Comment jugez-vous l’adoption le 11 décembre du projet de loi de ratification par une petite poignée de députés [1] ?
Sophie Diehl. C’est ce que l’on craignait : une telle réforme mise en œuvre par ordonnance ne laisse en réalité que peu de place au débat. La plupart des rares amendements adoptés n’étaient en réalité que rédactionnels. Dans une actualité parlementaire chargée, les députés ont privilégié les textes sur lesquels ils pouvaient peser, en lieu et place d’un simple texte de ratification. Pourtant, n’oublions pas que la réforme de l’ordonnance de 1945 est nécessaire. Le Code de justice pénale pour mineurs (CJPM) réussit son pari en clarifiant les procédures et simplifiant les mesures éducatives. Un bémol toutefois : les Codes pénal et de procédure pénale restent malheureusement encore la norme, y compris pour les mineurs. Une séparation stricte devrait être établie.
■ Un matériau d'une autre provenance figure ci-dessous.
-- ==== Sys2Proof/Machine/Object.lean ====
section
/-! DEFINITION. Signed objects: header, section table, trailer, the checks of R343 and R347, the envelope, slot and
capability checks of bundles, and the record an accepted object gives (R341 to R347, R350 to R358). -/

namespace Sys2Proof.Machine

/-! ## Layout (R341, R342) -/

/-- A section table entry. -/
structure Sect where
  typ : Nat
  inst : Nat
  slot : Nat
  off : Nat
  size : Nat
  raw : List Byte
  deriving DecidableEq, Repr

/-- The section table of an object. -/
def sectTable (bs : List Byte) : List Sect :=
  (List.range (leField bs 7 1)).map fun j =>
    let o := 64 + 16 * j
    { typ := leField bs o 1, inst := leField bs (o + 1) 1 % 16, slot := leField bs (o + 1) 1 / 16, off := leField bs (o + 4) 4
      size := leField bs (o + 8) 4, raw := slice bs o 16 }

/-- Bytes of a section. -/
def Sect.bytes (x : Sect) (bs : List Byte) : List Byte := slice bs x.off x.size

/-- The first section of a type and INST. -/
def findSect (bs : List Byte) (typ : Nat) (inst : Option Nat) : Option Sect :=
  (sectTable bs).find? fun x => x.typ == typ && (match inst with | some i => x.inst == i | none => true)

/-- Header and section table well formed, KIND as the path requires, `maxLen` the largest LENGTH; the trailer's
reserved fields zero (R341 to R343, check 3). -/
def formatOk (o : ObjRead) (kind maxLen : Nat) : Bool :=
  let b := o.bytes
  let n := leField b 7 1
  let secs := sectTable b
  let zero (l : List Byte) : Bool := l.all (· == 0)
  let insts (t : Nat) : List Nat := (secs.filter fun x => x.typ == t).map (·.inst)
  decide (leField b 0 4 = 0x3346434D) && decide (leField b 4 1 = 3) && decide (leField b 5 1 = 1) &&
    decide (leField b 6 1 = kind) && decide (2 ≤ n) && decide (n ≤ 64) && decide (leField b 8 4 = b.length) &&
    decide (b.length ≤ maxLen) && (decide (kind ≠ 1) || decide (leField b 12 4 = 0)) && decide (leField b 12 4 < 2 ^ 25) &&
    zero (slice b 32 32) && decide (64 + 16 * n ≤ b.length) &&
    secs.all (fun x => decide (1 ≤ x.typ) && decide (x.typ ≤ 7) && zero (slice x.raw 2 2) && zero (slice x.raw 12 4) &&
      decide (x.off % 8 = 0) && decide (64 + 16 * n ≤ x.off) && decide (x.off + x.size ≤ b.length)) &&
    rangesDisjoint (secs.map fun x => (x.off, x.size)) &&
    decide ((secs.filter fun x => x.typ == 1).length = 1) && decide ((secs.filter fun x => x.typ == 7).length = 1) &&
    decide ((secs.filter fun x => x.typ == 6).length = if kind = 1 then 1 else 0) &&
    decide (1 ≤ (insts 2).length) && decide ((insts 2).Nodup) && (decide (kind = 1) || decide ((insts 2).length = 1)) &&
    decide ((insts 3).Nodup) && (insts 2).all (fun i => (insts 3).contains i) &&
    decide ((secs.map fun x => (x.typ, x.inst, x.slot)).Nodup) &&
    (match findSect b 7 none with | some x => decide (x.size = 196) | none => false) &&
    decide (o.trailer.length = 256) && decide (leField o.trailer 0 4 = 0x33474953) && decide (leField o.trailer 4 1 ≤ 2) &&
    zero (slice o.trailer 5 3) && zero (slice o.trailer 12 4) && zero (slice o.trailer 113 15) && zero (slice o.trailer 224 32)

/-- The public key of a trailer. -/
def trailerKey (t : List Byte) : List Byte := slice t 16 97

/-- SVN of a trailer. -/
def trailerSvn (t : List Byte) : Nat := leField t 8 4

/-- Checks 4 to 6 on a signed message and its trailer: 0, or RESULT 0x03, 0x04 or 0x05 (R343, R344). `chip` refuses the
bundle keys. The owner digest's first byte is strap bits 7 to 0 (DEDUCED, log entry 19). -/
def State.signatureResult (s : State) (chip : Bool) (msg trailer : List Byte) : Nat :=
  let key := trailerKey trailer
  let id := leField trailer 4 1
  let keyOk : Bool :=
    if id = 0 then !s.loader.ownerBad && decide (leNat (sha384 key) = s.power.owner.toNat)
    else !chip && (match s.cfg.keys[id - 1]? with | some (some k) => k == key | _ => false)
  if !keyOk then 0x03
  else if !ecdsaVerify key (msg ++ trailer.take 16) (beNat (slice trailer 128 48)) (beNat (slice trailer 176 48)) then 0x04
  else if trailerSvn trailer < s.loader.svn.toNat then 0x05
  else 0

/-- Checks 1 to 6 of R343: RESULT, 0 for none. -/
def State.objectResult (s : State) (o : ObjRead) (kind maxLen : Nat) : Nat :=
  if !o.readOk then 0x0C
  else if leField o.bytes 0 4 = 0x3246434D then 0x01
  else if !formatOk o kind maxLen then 0x02
  else s.signatureResult (decide (kind = 1)) o.bytes o.trailer

/-- The event of a RESULT of checks 1 to 7 (R343). -/
def resultEvent (r : Nat) : Nat :=
  if r = 0x0C then 0x21 else if r = 0x01 then 0x22 else if r = 0x02 then 0x23 else if r = 0x03 then 0x24
  else if r = 0x04 then 0x25 else if r = 0x05 then 0x26 else if r = 0x07 then 0x27 else 0x2B

/-! ## Sections with a byte layout (R341, R351) -/

/-- Envelope records of a TENANT section. -/
def envelopesOf (bs : List Byte) : List Envelope :=
  (List.range (bs.length / 32)).map fun j =>
    let o := 32 * j
    { tag := BitVec.ofNat 16 (leField bs o 2), tidx := Fin.ofNat 64 (leField bs (o + 2) 1)
      classMask := BitVec.ofNat 3 (leField bs (o + 3) 1), slotMask := BitVec.ofNat 16 (leField bs (o + 4) 2)
      ishare := leField bs (o + 6) 1, quota := leField bs (o + 8) 4, elimit := leField bs (o + 12) 4 }

/-- Whether a TENANT section's records keep their fields' widths and reserved bits (R351). -/
def envelopeBytesOk (bs : List Byte) : Bool :=
  decide (bs.length % 32 = 0) && decide (bs.length ≤ 2048) &&
    (List.range (bs.length / 32)).all fun j =>
      let o := 32 * j
      decide (leField bs (o + 2) 1 < 64) && decide (leField bs (o + 3) 1 < 8) && decide (leField bs (o + 6) 1 < 128) &&
        decide (leField bs (o + 7) 1 = 0) && (slice bs (o + 16) 16).all (· == 0)

/-- Bundle keys of a KEYS section. -/
def keysOf (bs : List Byte) : List (Option (List Byte)) :=
  [if leField bs 194 1 = 1 then some (slice bs 0 97) else none, if leField bs 195 1 = 1 then some (slice bs 97 97) else none]

/-! ## The record of an instance (R353) -/

/-- The sections an instance takes, in the order of the record. -/
def takenSects (bs : List Byte) (inst : Nat) : List Sect :=
  sortBy (fun a b => decide (a.typ < b.typ) || (a.typ == b.typ && decide (a.slot ≤ b.slot)))
    ((sectTable bs).filter fun x => x.typ == 1 || x.typ == 7 || (x.typ != 6 && x.inst == inst))

/-- The record an object gives an instance. -/
def recordOf (o : ObjRead) (inst : BitVec 4) : Record :=
  let b := o.bytes
  let part (t : Nat) : List Byte := match findSect b t (some inst.toNat) with | some x => x.bytes b | none => []
  let keys := match findSect b 7 none with | some x => x.bytes b | none => []
  let mine := takenSects b inst.toNat
  { glob := o.content.glob
    inst := (o.content.insts.find? fun x => x.inst == inst).getD {}
    tenants := envelopesOf (part 3)
    setts := (o.content.setts.filter fun x => x.1 == inst).map (·.2)
    reps := (o.content.reps.filter fun x => x.1 == inst).map (·.2)
    keys := keysOf keys, keysBytes := keys
    program := match findSect b 6 none with | some x => x.bytes b | none => []
    bytes := mine.flatMap fun x => x.raw ++ x.bytes b
    nsect := mine.length, svn := BitVec.ofNat 32 (trailerSvn o.trailer)
    ninst := ((sectTable b).filter fun x => x.typ == 2).length }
Quel est désormais l’enjeu prioritaire ?
S. D. La césure pénale assurément ! Elle promettait d’être une excellente procédure permettant de considérer les victimes, de déclarer rapidement la culpabilité et d’ouvrir une vraie période éducative. Or, le texte prévoit aujourd’hui de l’appliquer aux primo délinquants et de réserver une audience unique aux réitérants et récidivistes, ceux-là mêmes pour lesquelles la césure était prévue dans le projet de Nicole Belloubet ! Ce sont eux qui constituent pourtant le cœur du problème : 7 % des mineurs mis en cause commettent à eux seuls 36 % des délits. On passe à côté de tout l’intérêt de la césure qui doit devenir la norme, non l’exception. Par ailleurs, la notion du discernement établie par défaut à 13 ans doit impliquer l’instauration de réponses administratives spécifiques en infra judiciaire. Or, le texte est muet sur ce point.
La mesure éducative judiciaire unique constitue toutefois une avancée ?
S. D. Absolument. Elle permet un accompagnement dans la durée en pré et post-sentencielle, via une mesure adaptée et adaptable à chaque situation. Sous réserve, encore une fois, de disposer d’une césure pénale de qualité, pouvant donner lieu à une déclaration de réussite éducative par le juge ! Tout est lié. Autre bonne nouvelle : l’annonce par le Premier ministre l’été dernier dans le cadre de la justice de proximité d’un budget destiné à financer les alternatives aux poursuites qui, il est vrai, n’ont pas été réfléchies dans le cadre du CJPM. Cela pourrait constituer une véritable première réponse pénale qualitative pour peu que les magistrats et la Protection judiciaire de la jeunesse (PJJ) s’en saisissent, en s’appuyant sur les associations.
[1] Le texte est arrivé au Senat le 14 décembre.